Auditing of participants in CMS' Medicare and Medicaid Electronic Health Record programs is in full swing, and the AAFP is defending family physicians against an inefficient process.
The Academy took action after hearing from multiple members that auditors were causing undue hardship by making unreasonable and burdensome documentation requests.
In an April 6 letter(2 page PDF) to CMS Acting Administrator Andy Slavitt, the AAFP pointed out that family physicians had embraced electronic health records (EHRs) "in the full spirit" of CMS' meaningful use program with the understanding that some of their implementation costs -- including initial decreased practice productivity -- would be offset by future incentive payments.
Unfortunately, those payments are at risk for some physicians randomly selected for an audit by HHS' Office of Inspector General (OIG).
- In an April 6 letter to CMS, AAFP Board Chair Reid Blackwelder, M.D., said meaningful use audits associated with the Medicare and Medicare Electronic Health Record Incentive programs were unreasonable and created undue administrative burden.
- AAFP member comments indicate that auditors lack expertise in health care and health information technology.

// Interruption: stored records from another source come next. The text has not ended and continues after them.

@[simp] theorem retireTo_pending (x : Tenant) (pc n : Nat) (s : State) : (retireTo x pc n s).pending = s.pending := by rw [retireTo_only]
@[simp] theorem retireTo_power (x : Tenant) (pc n : Nat) (s : State) : (retireTo x pc n s).power = s.power := by rw [retireTo_only]
@[simp] theorem retireTo_ports (x : Tenant) (pc n : Nat) (s : State) : (retireTo x pc n s).ports = s.ports := by rw [retireTo_only]
@[simp] theorem retireTo_binding (x : Tenant) (pc n : Nat) (s : State) : (retireTo x pc n s).binding = s.binding := by rw [retireTo_only]
@[simp] theorem retireTo_bindLock (x : Tenant) (pc n : Nat) (s : State) : (retireTo x pc n s).bindLock = s.bindLock := by rw [retireTo_only]
@[simp] theorem retireTo_shareLock (x : Tenant) (pc n : Nat) (s : State) : (retireTo x pc n s).shareLock = s.shareLock := by rw [retireTo_only]
@[simp] theorem retireTo_div (x : Tenant) (pc n : Nat) (s : State) : (retireTo x pc n s).div = s.div := by rw [retireTo_only]
@[simp] theorem retireTo_divNew (x : Tenant) (pc n : Nat) (s : State) : (retireTo x pc n s).divNew = s.divNew := by rw [retireTo_only]
@[simp] theorem retireTo_prof (x : Tenant) (pc n : Nat) (s : State) : (retireTo x pc n s).prof = s.prof := by rw [retireTo_only]
@[simp] theorem retireTo_loaded (x : Tenant) (pc n : Nat) (s : State) : (retireTo x pc n s).loaded = s.loaded := by rw [retireTo_only]
@[simp] theorem retireTo_v1 (x : Tenant) (pc n : Nat) (s : State) : (retireTo x pc n s).v1 = s.v1 := by rw [retireTo_only]
@[simp] theorem retireTo_bufs (x : Tenant) (pc n : Nat) (s : State) : (retireTo x pc n s).bufs = s.bufs := by rw [retireTo_only]
@[simp] theorem retireTo_bufPtr (x : Tenant) (pc n : Nat) (s : State) : (retireTo x pc n s).bufPtr = s.bufPtr := by rw [retireTo_only]
@[simp] theorem retireTo_radio (x : Tenant) (pc n : Nat) (s : State) : (retireTo x pc n s).radio = s.radio := by rw [retireTo_only]
@[simp] theorem retireTo_rdr (x : Tenant) (pc n : Nat) (s : State) : (retireTo x pc n s).rdr = s.rdr := by rw [retireTo_only]
@[simp] theorem retireTo_tag (x : Tenant) (pc n : Nat) (s : State) : (retireTo x pc n s).tag = s.tag := by rw [retireTo_only]
@[simp] theorem retireTo_sess (x : Tenant) (pc n : Nat) (s : State) : (retireTo x pc n s).sess = s.sess := by rw [retireTo_only]
@[simp] theorem retireTo_link (x : Tenant) (pc n : Nat) (s : State) : (retireTo x pc n s).link = s.link := by rw [retireTo_only]
@[simp] theorem retireTo_reel (x : Tenant) (pc n : Nat) (s : State) : (retireTo x pc n s).reel = s.reel := by rw [retireTo_only]
@[simp] theorem retireTo_bri (x : Tenant) (pc n : Nat) (s : State) : (retireTo x pc n s).bri = s.bri := by rw [retireTo_only]
@[simp] theorem retireTo_gdl (x : Tenant) (pc n : Nat) (s : State) : (retireTo x pc n s).gdl = s.gdl := by rw [retireTo_only]
@[simp] theorem retireTo_cvu (x : Tenant) (pc n : Nat) (s : State) : (retireTo x pc n s).cvu = s.cvu := by rw [retireTo_only]
@[simp] theorem retireTo_cvuLink (x : Tenant) (pc n : Nat) (s : State) : (retireTo x pc n s).cvuLink = s.cvuLink := by rw [retireTo_only]
@[simp] theorem retireTo_cvuRdr (x : Tenant) (pc n : Nat) (s : State) : (retireTo x pc n s).cvuRdr = s.cvuRdr := by rw [retireTo_only]
@[simp] theorem retireTo_store (x : Tenant) (pc n : Nat) (s : State) : (retireTo x pc n s).store = s.store := by rw [retireTo_only]
@[simp] theorem retireTo_ldg (x : Tenant) (pc n : Nat) (s : State) : (retireTo x pc n s).ldg = s.ldg := by rw [retireTo_only]
@[simp] theorem retireTo_svy (x : Tenant) (pc n : Nat) (s : State) : (retireTo x pc n s).svy = s.svy := by rw [retireTo_only]
@[simp] theorem retireTo_mend (x : Tenant) (pc n : Nat) (s : State) : (retireTo x pc n s).mend = s.mend := by rw [retireTo_only]
@[simp] theorem retireTo_epoch (x : Tenant) (pc n : Nat) (s : State) : (retireTo x pc n s).epoch = s.epoch := by rw [retireTo_only]
@[simp] theorem retireTo_serial (x : Tenant) (pc n : Nat) (s : State) : (retireTo x pc n s).serial = s.serial := by rw [retireTo_only]
@[simp] theorem retireTo_bufRound (x : Tenant) (pc n : Nat) (s : State) : (retireTo x pc n s).bufRound = s.bufRound := by rw [retireTo_only]
@[simp] theorem retireTo_turn (x : Tenant) (pc n : Nat) (s : State) : (retireTo x pc n s).turn = s.turn := by rw [retireTo_only]
@[simp] theorem retireTo_tap (x : Tenant) (pc n : Nat) (s : State) : (retireTo x pc n s).tap = s.tap := by rw [retireTo_only]
@[simp] theorem retireTo_free (x : Tenant) (pc n : Nat) (s : State) : (retireTo x pc n s).free = s.free := by rw [retireTo_only]
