/-- The PC that a program shows is a matter of its run, of its code and of Reel. -/
theorem pcNow_congr {k k' : Ctx} {s s' : State} (hrun : k.run = k'.run) (hstarter : k.starter = k'.starter) (hpc : k.pc = k'.pc)
    (hreel : s.reel = s'.reel) : pcNow k s = pcNow k' s' := by
  have running : inRun k = inRun k' := by rw [inRun, inRun, hrun]
  have builtin : isBuiltin k = isBuiltin k' := by rw [isBuiltin, isBuiltin, hstarter]
  rw [pcNow, pcNow, running, builtin, hpc, romNow, romNow, hreel]

/-- The state at the moment that a fault is told: the context has stopped, its air and buffers are given back (R216). -/
def faultStop (x : Tenant) (code : Nat) (s : State) : State :=
  modCtx x (fun k => { k with run := .faulted, fault := code }) (runOver x (dropBufs x (dropAir x s)))

theorem spoolFault_eq (x : Tenant) (code : Nat) (s : State) :
    spoolFault x code s = raise x evSpoolFault (leBytes 2 (finishStart x stSpoolFault (faultStop x code s)).ctxs[x].tseq.toNat ++
      [BitVec.ofNat 8 code] ++ leBytes 2 (finishStart x stSpoolFault (faultStop x code s)).ctxs[x].pc)
      (finishStart x stSpoolFault (faultStop x code s)) := rfl

/-- What a fault keeps of the context and what it clears (R216, R218). -/
theorem faultStop_ctx (x : Tenant) (code : Nat) (s : State) :
    let k := (faultStop x code s).ctxs[x]
    k.run = .faulted ∧ k.fault = code ∧ k.pc = pcNow s.ctxs[x] s ∧ k.regs = s.ctxs[x].regs ∧ k.held = [] ∧ k.pend = none ∧
      k.tseq = s.ctxs[x].tseq ∧ k.start = s.ctxs[x].start := by
  have stopped : (dropBufs x (dropAir x s)).ctxs[x] = { s.ctxs[x] with held := [] } := by
    simp [dropped_ctxs]
  have fault : (faultStop x code s).ctxs[x] =
      { (runOver x (dropBufs x (dropAir x s))).ctxs[x] with run := .faulted, fault := code } := by
    simp [faultStop]
  rw [fault, runOver_ctx, stopped]
  exact ⟨rfl, rfl, pcNow_congr rfl rfl rfl (dropped_reel x s), rfl, rfl, rfl, rfl, rfl⟩

theorem faultStop_tens (x : Tenant) (code : Nat) (s : State) : (faultStop x code s).tens = s.tens := by
  simp [faultStop, runOver, setBri, dropped_tens]

theorem faultStop_reel (x : Tenant) (code : Nat) (s : State) : (faultStop x code s).reel = s.reel := by
  simp [faultStop, runOver, setBri, dropped_reel]

/-- An event with room in its queue stands last there (R161). -/
theorem raise_lastOut (t : Tenant) (code : BitVec 16) (data : Bytes) (s : State)
    (hroom : (s.tens[t].outQ.filter Out.isOrdinary).length < 63) :
    LastOut t (.evt s.tens[t].evSeq code s.reel.cnt data) (raise t code data s) := by
  have queued : (raise t code data s).tens[t] = pushEvent s.reel.cnt code data s.tens[t] := by
    simp
  rw [LastOut, queued, pushEvent_room _ _ _ _ hroom, List.getLast?_concat]

end Sys2Proof.Machine
end

section
/-!
PROOFS. Retirement, faults and waits of Spool (7.3 to 7.5, 8.5).
-/
namespace Sys2Proof.Machine

/-- Settles O5: the context by its equation, the rest by what retiring leaves alone. -/
theorem spoolRetirement : Obligations.SpoolRetirement := by
  unfold Obligations.SpoolRetirement
  intro x pc n u
  refine ⟨?context, fun y hy => ⟨retireTo_ctx_ne x y pc n u hy, retireTo_ten_ne x y pc n u hy⟩, retireTo_tens x pc n u,
    retireTo_only x pc n u⟩
  have ticks : cycleTicks u = if u.power.mode = .limp then 6 else 2 := by
    simp [cycleTicks, inLimp]
  rw [← ticks]
  exact retireTo_ctx x pc n u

- The AAFP urged CMS to take several actions, including increasing transparency of audit statistics and outlining the nature of missing documentation that triggers failed audits.
"When the auditors demand that family physician practices produce documentation years after the fact, we find that to be unreasonable, an administrative burden and certainly not timely," wrote AAFP Board Chair Reid Blackwelder, M.D., of Kingsport, Tenn.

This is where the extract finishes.